ACTIVITY ▸
Where in the records does the word "models" appear? Copy each line that holds it.

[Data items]

Start of Block

theorem foot_execKeybusTimeout {pr : Print} {z s t : State} {part : Nat} {o_part : Option Nat} (n_part : Names o_part part) (hP : (fp_execKeybusTimeout o_part).Sub pr) (hk : Within pr z s)
    (h : execKeybusTimeout part s = .next t) : Within pr z t := by
  simp only [fp_execKeybusTimeout, Print.join_cons, Print.join_nil, and_true] at hP
  obtain ⟨e0, e1⟩ := hP
  unfold execKeybusTimeout done at h
  injection h with h
  subst h
  iterate 40 (try any_goals first | with_reducible assumption | with_reducible refine foot_finish e0 ?_ | with_reducible refine foot_effKeybusTimeout n_part e1 ?_)

def fp_effPrevEpochCount (p : Option Nat) : Print := .join
  [.reg1 R.SEC_PART_PREV.PAGES p,
   .reg1 R.SEC_PART_PREV2.INFLIGHT p,
   .prt .sec,
   fp_keySend]

theorem foot_effPrevEpochCount {pr : Print} {z s : State} {p : Nat} {pages : Nat} {inflight : Nat} {o_p : Option Nat} (n_p : Names o_p p) (hP : (fp_effPrevEpochCount o_p).Sub pr) (hk : Within pr z s) :
    Within pr z (effPrevEpochCount p pages inflight s) := by
  simp only [fp_effPrevEpochCount, Print.join_cons, Print.join_nil, and_true] at hP
  obtain ⟨e0, e1, e2, e3⟩ := hP
  unfold effPrevEpochCount
  iterate 40 (try any_goals first | with_reducible assumption | exact Print.has_reg1 n_p e0 | exact Print.has_reg1 n_p e1 | exact Print.has_prt e2 | with_reducible apply Print.has_ite | with_reducible refine Within.put _ ?_ ?_ | with_reducible refine Within.setPart _ _ ?_ ?_ | with_reducible refine foot_keySend e3 ?_ | exact Or.inr (Print.has_prt (by assumption)) | with_reducible exact Or.inl rfl | (dsimp only) | split | with_reducible apply Within.upd)

def fp_execPrevEpochCount (part : Option Nat) : Print := .join
  [fp_finish,
   fp_effPrevEpochCount part]

theorem foot_execPrevEpochCount {pr : Print} {z s t : State} {part : Nat} {pages : Nat} {inflight : Nat} {o_part : Option Nat} (n_part : Names o_part part) (hP : (fp_execPrevEpochCount o_part).Sub pr) (hk : Within pr z s)
    (h : execPrevEpochCount part pages inflight s = .next t) : Within pr z t := by
  simp only [fp_execPrevEpochCount, Print.join_cons, Print.join_nil, and_true] at hP
  obtain ⟨e0, e1⟩ := hP
  unfold execPrevEpochCount done at h
  injection h with h
  subst h
  iterate 40 (try any_goals first | with_reducible assumption | with_reducible refine foot_finish e0 ?_ | with_reducible refine foot_effPrevEpochCount n_part e1 ?_)

def fp_clearContexts : Print := .join
  [.reg1 R.CTX_STATE.STATE none,
   .reg1 R.CTX_STATE.N_Q none,
   .reg1 R.CTX_STATE.PART none,
   .reg1 R.CTX_STATE.SPLIT none,
   fp_setRecov,
   fp_stuckOff]

theorem foot_clearContexts {pr : Print} {z s : State} {p : Nat} (hP : fp_clearContexts.Sub pr) (hk : Within pr z s) :
    Within pr z (clearContexts p s) := by
  simp only [fp_clearContexts, Print.join_cons, Print.join_nil, and_true] at hP
  obtain ⟨e0, e1, e2, e3, e4, e5⟩ := hP
  unfold clearContexts
  iterate 40 (try any_goals first | with_reducible assumption | exact Print.has_reg1 Names.any e0 | exact Print.has_reg1 Names.any e1 | exact Print.has_reg1 Names.any e2 | exact Print.has_reg1 Names.any e3 | with_reducible apply Print.has_ite | with_reducible refine Within.put _ ?_ ?_ | with_reducible refine foot_setRecov e4 ?_ | with_reducible refine foot_stuckOff e5 ?_ | with_reducible refine Within.each ?_ ?_ | with_reducible refine Within.when ?_ ?_ | exact Or.inr (Print.has_prt (by assumption)) | with_reducible exact Or.inl rfl | intro _ | (dsimp only) | with_reducible apply Within.upd)

def fp_scrubFree (p : Option Nat) : Print := .join
  [.reg R.SEC_EVENT,
   fp_clearContexts,
   fp_freePart p,
   fp_bumpGen,
   fp_faultOff,
   fp_completeAt]

theorem foot_scrubFree {pr : Print} {z s : State} {p : Nat} {c : ScrubH} {o_p : Option Nat} (n_p : Names o_p p) (hP : (fp_scrubFree o_p).Sub pr) (hk : Within pr z s) :
    Within pr z (scrubFree p c s) := by
  simp only [fp_scrubFree, Print.join_cons, Print.join_nil, and_true] at hP
  obtain ⟨e0, e1, e2, e3, e4, e5⟩ := hP
  unfold scrubFree
  iterate 40 (try any_goals first | with_reducible assumption | exact Print.has_reg e0 | with_reducible apply Print.has_ite | with_reducible refine Within.event _ ?_ ?_ | with_reducible refine foot_clearContexts e1 ?_ | with_reducible refine foot_freePart n_p e2 ?_ | with_reducible refine foot_bumpGen e3 ?_ | with_reducible refine foot_faultOff e4 ?_ | with_reducible refine foot_completeAt e5 ?_ | with_reducible refine Within.when ?_ ?_ | intro _ | (dsimp only) | split)

def fp_effKeyBusAck (p : Option Nat) : Print := .join
  [.prt .sec,
   .reg1 R.SEC_PART_MKEY.LOADED p,
   .reg R.SEC_EVENT,
   .reg1 R.SEC_PART_EPOCH.PREV_VALID p,
   fp_scrubAck,
   fp_scrubOverwrite p,
   fp_scrubFree p,
   fp_completeAt,
   fp_setOp]

theorem foot_effKeyBusAck {pr : Print} {z s : State} {p : Nat} {order : Nat} {o_p : Option Nat} (n_p : Names o_p p) (hP : (fp_effKeyBusAck o_p).Sub pr) (hk : Within pr z s) :
    Within pr z (effKeyBusAck p order s) := by
  simp only [fp_effKeyBusAck, Print.join_cons, Print.join_nil, and_true] at hP
  obtain ⟨e0, e1, e2, e3, e4, e5, e6, hP⟩ := hP
  obtain ⟨e7, e8⟩ := hP
  unfold effKeyBusAck
  iterate 40 (try any_goals first | with_reducible assumption | exact Print.has_prt e0 | exact Print.has_reg1 n_p e1 | exact Print.has_reg e2 | exact Print.has_reg1 n_p e3 | with_reducible apply Print.has_ite | with_reducible refine Within.put _ ?_ ?_ | with_reducible refine Within.event _ ?_ ?_ | with_reducible refine Within.setPart _ _ ?_ ?_ | with_reducible refine foot_scrubAck e4 ?_ | with_reducible refine foot_scrubOverwrite n_p e5 ?_ | with_reducible refine foot_scrubFree n_p e6 ?_ | with_reducible refine foot_completeAt e7 ?_ | with_reducible refine foot_setOp e8 ?_ | exact Or.inr (Print.has_prt (by assumption)) | with_reducible exact Or.inl rfl | (dsimp only) | split | with_reducible apply Within.upd)

def fp_execKeyBusAcknowledgement (part : Option Nat) : Print := .join
  [fp_finish,
   fp_effKeyBusAck part]

theorem foot_execKeyBusAcknowledgement {pr : Print} {z s t : State} {part : Nat} {order : Nat} {o_part : Option Nat} (n_part : Names o_part part) (hP : (fp_execKeyBusAcknowledgement o_part).Sub pr) (hk : Within pr z s)
    (h : execKeyBusAcknowledgement part order s = .next t) : Within pr z t := by
  simp only [fp_execKeyBusAcknowledgement, Print.join_cons, Print.join_nil, and_true] at hP
  obtain ⟨e0, e1⟩ := hP
  unfold execKeyBusAcknowledgement done at h
  injection h with h
  subst h
  iterate 40 (try any_goals first | with_reducible assumption | with_reducible refine foot_finish e0 ?_ | with_reducible refine foot_effKeyBusAck n_part e1 ?_)

def fp_effScrubOverwriteDone (p : Option Nat) : Print := .join
  [.reg1 R.SEC_PART_SCRUB.REMAIN p,
   fp_setScrub,
   fp_keepResult,
   fp_keySend]

theorem foot_effScrubOverwriteDone {pr : Print} {z s : State} {p : Nat} {pages : Nat} {o_p : Option Nat} (n_p : Names o_p p) (hP : (fp_effScrubOverwriteDone o_p).Sub pr) (hk : Within pr z s) :
    Within pr z (effScrubOverwriteDone p pages s) := by
  simp only [fp_effScrubOverwriteDone, Print.join_cons, Print.join_nil, and_true] at hP
  obtain ⟨e0, e1, e2, e3⟩ := hP
  unfold effScrubOverwriteDone
  iterate 40 (try any_goals first | with_reducible assumption | exact Print.has_reg1 n_p e0 | with_reducible apply Print.has_ite | with_reducible refine Within.put _ ?_ ?_ | with_reducible refine foot_setScrub e1 ?_ | with_reducible refine foot_keepResult e2 ?_ | with_reducible refine foot_keySend e3 ?_ | exact Or.inr (Print.has_prt (by assumption)) | with_reducible exact Or.inl rfl | (dsimp only) | split | with_reducible apply Within.upd)

def fp_execScrubOverwriteDone (part : Option Nat) : Print := .join
  [fp_finish,
   fp_effScrubOverwriteDone part]

theorem foot_execScrubOverwriteDone {pr : Print} {z s t : State} {part : Nat} {pages : Nat} {o_part : Option Nat} (n_part : Names o_part part) (hP : (fp_execScrubOverwriteDone o_part).Sub pr) (hk : Within pr z s)
    (h : execScrubOverwriteDone part pages s = .next t) : Within pr z t := by
  simp only [fp_execScrubOverwriteDone, Print.join_cons, Print.join_nil, and_true] at hP
  obtain ⟨e0, e1⟩ := hP
  unfold execScrubOverwriteDone done at h
  injection h with h
  subst h
  iterate 40 (try any_goals first | with_reducible assumption | with_reducible refine foot_finish e0 ?_ | with_reducible refine foot_effScrubOverwriteDone n_part e1 ?_)

def fp_effScrubFail (p : Option Nat) : Print := .join
  [fp_scrubFailed p]

theorem foot_effScrubFail {pr : Print} {z s : State} {p : Nat} {o_p : Option Nat} (n_p : Names o_p p) (hP : (fp_effScrubFail o_p).Sub pr) (hk : Within pr z s) :
    Within pr z (effScrubFail p s) := by
  simp only [fp_effScrubFail, Print.join_cons, Print.join_nil, and_true] at hP
  have e0 := hP
  unfold effScrubFail
  iterate 40 (try any_goals first | with_reducible assumption | with_reducible refine foot_scrubFailed n_p e0 ?_ | (dsimp only) | split)

def fp_execScrubFail (part : Option Nat) : Print := .join
  [fp_finish,
   fp_effScrubFail part]

theorem foot_execScrubFail {pr : Print} {z s t : State} {part : Nat} {o_part : Option Nat} (n_part : Names o_part part) (hP : (fp_execScrubFail o_part).Sub pr) (hk : Within pr z s)
    (h : execScrubFail part s = .next t) : Within pr z t := by
  simp only [fp_execScrubFail, Print.join_cons, Print.join_nil, and_true] at hP
  obtain ⟨e0, e1⟩ := hP
  unfold execScrubFail done at h
  injection h with h
  subst h
  iterate 40 (try any_goals first | with_reducible assumption | with_reducible refine foot_finish e0 ?_ | with_reducible refine foot_effScrubFail n_part e1 ?_)

def fp_putDebug : Print := .join
  [.reg R.SEC_DBG.DBG,
   .reg R.SEC_DBG.PROF,
   fp_loseAttest none]

theorem foot_putDebug {pr : Print} {z s : State} {dbg : Nat} {prof : Nat} (hP : fp_putDebug.Sub pr) (hk : Within pr z s) :
    Within pr z (putDebug dbg prof s) := by
  simp only [fp_putDebug, Print.join_cons, Print.join_nil, and_true] at hP
  obtain ⟨e0, e1, e2⟩ := hP
  unfold putDebug
  iterate 40 (try any_goals first | with_reducible assumption | exact Print.has_reg e0 | exact Print.has_reg e1 | with_reducible apply Print.has_ite | with_reducible refine Within.put _ ?_ ?_ | with_reducible refine foot_loseAttest Names.any e2 ?_ | with_reducible refine Within.each ?_ ?_ | intro _ | (dsimp only) | split)

def fp_putLayout (p : Option Nat) : Print := .join
  [.reg1 R.SEC_PART_RES.DIES p,
   .reg1 R.SEC_PART_RES.STACKS p,
   .reg1 R.SEC_PART_QG.FIRST p,
   .reg1 R.SEC_PART_QG.COUNT p,
   .reg1 R.SEC_PART_LINK.PORTS p,
   .reg1 R.SEC_PART_CFG.LEGACY_OK p,
   .reg1 R.SEC_PART_CFG.MODEL_KEYS p,
   .prt .sec,
   fp_keySend,
   fp_idleLinks]

theorem foot_putLayout {pr : Print} {z s : State} {p : Nat} {l : Layout} {legacy : Bool} {models : Nat} {o_p : Option Nat} (n_p : Names o_p p) (hP : (fp_putLayout o_p).Sub pr) (hk : Within pr z s) :
    Within pr z (putLayout p l legacy models s) := by
  simp only [fp_putLayout, Print.join_cons, Print.join_nil, and_true] at hP
  obtain ⟨e0, e1, e2, e3, e4, e5, e6, hP⟩ := hP
  obtain ⟨e7, e8, e9⟩ := hP
  unfold putLayout
  iterate 40 (try any_goals first | with_reducible assumption | exact Print.has_reg1 n_p e0 | exact Print.has_reg1 n_p e1 | exact Print.has_reg1 n_p e2 | exact Print.has_reg1 n_p e3 | exact Print.has_reg1 n_p e4 | exact Print.has_reg1 n_p e5 | exact Print.has_reg1 n_p e6 | exact Print.has_prt e7 | with_reducible apply Print.has_ite | with_reducible refine Within.put _ ?_ ?_ | with_reducible refine Within.putB _ ?_ ?_ | with_reducible refine Within.setPart _ _ ?_ ?_ | with_reducible refine foot_keySend e8 ?_ | with_reducible refine foot_idleLinks e9 ?_ | exact Or.inr (Print.has_prt (by assumption)) | with_reducible exact Or.inl rfl | intro _ | (dsimp only) | with_reducible apply Within.upd)

def fp_createPart (p : Option Nat) : Print := .join
  [.reg1 R.SEC_PART_CFG.CONF p,
   .reg1 R.SEC_PART_CFG.STATE p,
   fp_putDebug,
   fp_putLayout p,
   fp_installKeys p]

End of Block

RESPONSE ▸
theorem foot_putLayout {pr : Print} {z s : State} {p : Nat} {l : Layout} {legacy : Bool} {models : Nat} {o_p : Option Nat} (n_p : Names o_p p) (hP : (fp_putLayout o_p).Sub pr) (hk : Within pr z s) :
    Within pr z (putLayout p l legacy models s) := by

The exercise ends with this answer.